### EXERCISE DESCRIPTION
In the data below, find the line that contains "def State.utsenRead (s" and the line that contains "else if 0x1000 ≤ o then s.ramblerRead". Copy both, plus every line between them, exactly.

[Opening DATA FOR REVIEW section]

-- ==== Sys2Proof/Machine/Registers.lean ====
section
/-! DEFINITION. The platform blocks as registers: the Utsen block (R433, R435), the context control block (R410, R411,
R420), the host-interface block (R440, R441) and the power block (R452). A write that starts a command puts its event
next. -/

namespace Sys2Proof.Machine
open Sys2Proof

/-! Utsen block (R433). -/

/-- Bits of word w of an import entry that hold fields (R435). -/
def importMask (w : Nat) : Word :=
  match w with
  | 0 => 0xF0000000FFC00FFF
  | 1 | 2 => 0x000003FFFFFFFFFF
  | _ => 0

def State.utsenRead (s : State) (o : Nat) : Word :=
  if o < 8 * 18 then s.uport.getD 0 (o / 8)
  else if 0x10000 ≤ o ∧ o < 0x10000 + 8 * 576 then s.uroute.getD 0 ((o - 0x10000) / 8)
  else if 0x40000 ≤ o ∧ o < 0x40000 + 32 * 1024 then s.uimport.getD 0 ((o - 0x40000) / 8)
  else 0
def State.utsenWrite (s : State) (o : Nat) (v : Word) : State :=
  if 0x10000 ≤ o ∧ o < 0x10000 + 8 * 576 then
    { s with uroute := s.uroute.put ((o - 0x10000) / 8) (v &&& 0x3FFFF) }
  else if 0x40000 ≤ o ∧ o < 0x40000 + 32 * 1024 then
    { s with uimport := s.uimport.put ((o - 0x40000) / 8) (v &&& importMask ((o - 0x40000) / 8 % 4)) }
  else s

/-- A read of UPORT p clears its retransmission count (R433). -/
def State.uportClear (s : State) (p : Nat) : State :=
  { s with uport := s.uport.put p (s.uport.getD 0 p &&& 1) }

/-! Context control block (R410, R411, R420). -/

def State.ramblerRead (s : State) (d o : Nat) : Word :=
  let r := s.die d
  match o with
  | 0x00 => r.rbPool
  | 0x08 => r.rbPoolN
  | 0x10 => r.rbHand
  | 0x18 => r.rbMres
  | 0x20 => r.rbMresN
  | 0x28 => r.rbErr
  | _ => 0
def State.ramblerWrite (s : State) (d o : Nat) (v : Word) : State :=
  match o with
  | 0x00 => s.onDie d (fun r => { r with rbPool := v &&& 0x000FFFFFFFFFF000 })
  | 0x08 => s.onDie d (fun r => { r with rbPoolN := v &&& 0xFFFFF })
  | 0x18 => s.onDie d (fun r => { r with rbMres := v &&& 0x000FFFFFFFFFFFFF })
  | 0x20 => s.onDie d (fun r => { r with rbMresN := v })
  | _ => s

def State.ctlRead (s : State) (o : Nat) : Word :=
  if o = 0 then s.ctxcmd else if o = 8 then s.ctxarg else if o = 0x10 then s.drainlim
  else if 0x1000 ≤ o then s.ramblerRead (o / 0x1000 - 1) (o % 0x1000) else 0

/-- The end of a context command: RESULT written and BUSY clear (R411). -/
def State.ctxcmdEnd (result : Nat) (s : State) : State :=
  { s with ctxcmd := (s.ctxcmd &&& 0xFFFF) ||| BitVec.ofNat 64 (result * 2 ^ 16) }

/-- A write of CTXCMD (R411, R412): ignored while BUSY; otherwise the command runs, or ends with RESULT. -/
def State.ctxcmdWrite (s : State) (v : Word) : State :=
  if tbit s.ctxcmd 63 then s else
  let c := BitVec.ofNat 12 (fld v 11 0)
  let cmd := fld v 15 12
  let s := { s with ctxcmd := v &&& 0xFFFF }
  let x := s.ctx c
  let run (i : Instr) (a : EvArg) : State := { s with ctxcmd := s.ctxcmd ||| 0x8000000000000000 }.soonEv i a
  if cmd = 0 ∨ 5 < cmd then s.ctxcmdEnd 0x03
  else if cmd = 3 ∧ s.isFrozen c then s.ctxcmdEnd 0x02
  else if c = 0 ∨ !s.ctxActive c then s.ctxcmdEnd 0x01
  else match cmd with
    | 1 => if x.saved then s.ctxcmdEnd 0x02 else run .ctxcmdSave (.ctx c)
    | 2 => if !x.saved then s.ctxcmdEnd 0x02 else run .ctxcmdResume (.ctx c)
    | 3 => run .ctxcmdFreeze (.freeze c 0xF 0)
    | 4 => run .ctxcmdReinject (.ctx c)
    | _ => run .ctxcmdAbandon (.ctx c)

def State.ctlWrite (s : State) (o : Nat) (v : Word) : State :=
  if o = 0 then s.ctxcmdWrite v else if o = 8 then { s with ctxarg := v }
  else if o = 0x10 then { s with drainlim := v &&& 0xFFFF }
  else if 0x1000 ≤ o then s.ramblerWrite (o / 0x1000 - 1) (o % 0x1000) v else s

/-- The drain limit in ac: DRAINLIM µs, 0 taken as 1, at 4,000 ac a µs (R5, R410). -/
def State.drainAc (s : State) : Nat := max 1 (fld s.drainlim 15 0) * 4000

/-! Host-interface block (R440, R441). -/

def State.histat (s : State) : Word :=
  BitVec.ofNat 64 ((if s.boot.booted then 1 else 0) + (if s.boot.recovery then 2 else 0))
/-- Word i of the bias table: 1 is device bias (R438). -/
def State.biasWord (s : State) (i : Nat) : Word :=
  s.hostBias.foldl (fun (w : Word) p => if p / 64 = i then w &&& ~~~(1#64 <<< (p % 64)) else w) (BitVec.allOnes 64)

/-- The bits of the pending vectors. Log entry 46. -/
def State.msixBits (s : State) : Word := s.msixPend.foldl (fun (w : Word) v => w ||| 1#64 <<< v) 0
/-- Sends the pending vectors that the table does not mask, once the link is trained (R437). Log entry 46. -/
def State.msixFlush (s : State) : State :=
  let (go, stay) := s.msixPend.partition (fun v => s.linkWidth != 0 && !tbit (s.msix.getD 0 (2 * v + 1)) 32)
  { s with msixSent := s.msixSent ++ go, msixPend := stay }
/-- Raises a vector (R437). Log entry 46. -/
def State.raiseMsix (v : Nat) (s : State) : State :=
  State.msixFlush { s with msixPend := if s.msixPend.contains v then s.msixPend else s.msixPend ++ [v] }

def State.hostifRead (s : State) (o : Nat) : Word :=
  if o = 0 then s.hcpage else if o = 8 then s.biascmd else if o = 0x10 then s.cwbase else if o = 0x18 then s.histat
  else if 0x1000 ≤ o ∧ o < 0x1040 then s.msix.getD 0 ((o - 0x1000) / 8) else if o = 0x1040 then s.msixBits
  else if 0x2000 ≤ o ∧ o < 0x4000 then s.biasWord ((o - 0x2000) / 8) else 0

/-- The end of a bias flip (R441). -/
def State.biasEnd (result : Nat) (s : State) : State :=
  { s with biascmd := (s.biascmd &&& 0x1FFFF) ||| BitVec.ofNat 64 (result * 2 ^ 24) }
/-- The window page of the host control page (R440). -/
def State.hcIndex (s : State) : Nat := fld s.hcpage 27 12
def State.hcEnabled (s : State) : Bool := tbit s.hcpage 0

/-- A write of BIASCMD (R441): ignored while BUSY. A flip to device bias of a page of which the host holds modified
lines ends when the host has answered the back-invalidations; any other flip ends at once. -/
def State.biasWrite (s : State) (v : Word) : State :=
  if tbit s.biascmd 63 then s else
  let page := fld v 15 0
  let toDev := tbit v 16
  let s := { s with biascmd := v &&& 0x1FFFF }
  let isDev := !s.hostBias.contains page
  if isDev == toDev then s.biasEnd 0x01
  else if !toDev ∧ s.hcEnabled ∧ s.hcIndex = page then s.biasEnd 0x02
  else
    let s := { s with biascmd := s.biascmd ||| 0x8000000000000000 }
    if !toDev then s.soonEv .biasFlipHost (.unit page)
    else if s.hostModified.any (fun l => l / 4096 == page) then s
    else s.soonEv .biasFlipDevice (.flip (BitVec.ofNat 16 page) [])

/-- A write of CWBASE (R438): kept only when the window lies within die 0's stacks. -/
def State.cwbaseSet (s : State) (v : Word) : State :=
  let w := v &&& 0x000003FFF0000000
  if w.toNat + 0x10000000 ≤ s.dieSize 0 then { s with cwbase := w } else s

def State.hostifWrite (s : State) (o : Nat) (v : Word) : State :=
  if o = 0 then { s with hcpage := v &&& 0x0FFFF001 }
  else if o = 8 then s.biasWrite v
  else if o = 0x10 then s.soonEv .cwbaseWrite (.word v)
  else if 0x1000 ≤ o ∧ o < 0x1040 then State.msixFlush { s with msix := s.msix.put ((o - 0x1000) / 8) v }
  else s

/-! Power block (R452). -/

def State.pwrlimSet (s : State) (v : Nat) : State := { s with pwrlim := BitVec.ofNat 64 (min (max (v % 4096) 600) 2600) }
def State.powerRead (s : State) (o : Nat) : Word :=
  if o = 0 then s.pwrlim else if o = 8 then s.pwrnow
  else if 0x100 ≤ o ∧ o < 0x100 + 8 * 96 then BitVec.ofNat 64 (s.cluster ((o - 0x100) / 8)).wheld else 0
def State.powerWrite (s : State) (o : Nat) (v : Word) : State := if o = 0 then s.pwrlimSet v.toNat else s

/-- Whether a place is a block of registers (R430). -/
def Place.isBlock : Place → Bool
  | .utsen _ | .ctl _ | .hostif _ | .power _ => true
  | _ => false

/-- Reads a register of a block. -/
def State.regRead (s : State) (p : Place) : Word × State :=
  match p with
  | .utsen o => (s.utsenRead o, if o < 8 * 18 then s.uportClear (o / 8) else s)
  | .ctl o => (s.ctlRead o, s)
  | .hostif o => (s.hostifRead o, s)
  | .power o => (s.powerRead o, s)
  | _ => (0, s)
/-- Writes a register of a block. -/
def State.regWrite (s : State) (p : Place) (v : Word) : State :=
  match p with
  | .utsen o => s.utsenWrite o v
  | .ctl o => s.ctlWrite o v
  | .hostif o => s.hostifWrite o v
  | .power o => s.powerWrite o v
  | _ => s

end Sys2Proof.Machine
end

[Closing DATA FOR REVIEW section]

### EXERCISE RESULT
def State.utsenRead (s : State) (o : Nat) : Word :=
  if o < 8 * 18 then s.uport.getD 0 (o / 8)
  else if 0x10000 ≤ o ∧ o < 0x10000 + 8 * 576 then s.uroute.getD 0 ((o - 0x10000) / 8)
  else if 0x40000 ≤ o ∧ o < 0x40000 + 32 * 1024 then s.uimport.getD 0 ((o - 0x40000) / 8)
  else 0
def State.utsenWrite (s : State) (o : Nat) (v : Word) : State :=
  if 0x10000 ≤ o ∧ o < 0x10000 + 8 * 576 then
    { s with uroute := s.uroute.put ((o - 0x10000) / 8) (v &&& 0x3FFFF) }
  else if 0x40000 ≤ o ∧ o < 0x40000 + 32 * 1024 then
    { s with uimport := s.uimport.put ((o - 0x40000) / 8) (v &&& importMask ((o - 0x40000) / 8 % 4)) }
  else s

/-- A read of UPORT p clears its retransmission count (R433). -/
def State.uportClear (s : State) (p : Nat) : State :=
  { s with uport := s.uport.put p (s.uport.getD 0 p &&& 1) }

/-! Context control block (R410, R411, R420). -/

def State.ramblerRead (s : State) (d o : Nat) : Word :=
  let r := s.die d
  match o with
  | 0x00 => r.rbPool
  | 0x08 => r.rbPoolN
  | 0x10 => r.rbHand
  | 0x18 => r.rbMres
  | 0x20 => r.rbMresN
  | 0x28 => r.rbErr
  | _ => 0
def State.ramblerWrite (s : State) (d o : Nat) (v : Word) : State :=
  match o with
  | 0x00 => s.onDie d (fun r => { r with rbPool := v &&& 0x000FFFFFFFFFF000 })
  | 0x08 => s.onDie d (fun r => { r with rbPoolN := v &&& 0xFFFFF })
  | 0x18 => s.onDie d (fun r => { r with rbMres := v &&& 0x000FFFFFFFFFFFFF })
  | 0x20 => s.onDie d (fun r => { r with rbMresN := v })
  | _ => s

def State.ctlRead (s : State) (o : Nat) : Word :=
  if o = 0 then s.ctxcmd else if o = 8 then s.ctxarg else if o = 0x10 then s.drainlim
  else if 0x1000 ≤ o then s.ramblerRead (o / 0x1000 - 1) (o % 0x1000) else 0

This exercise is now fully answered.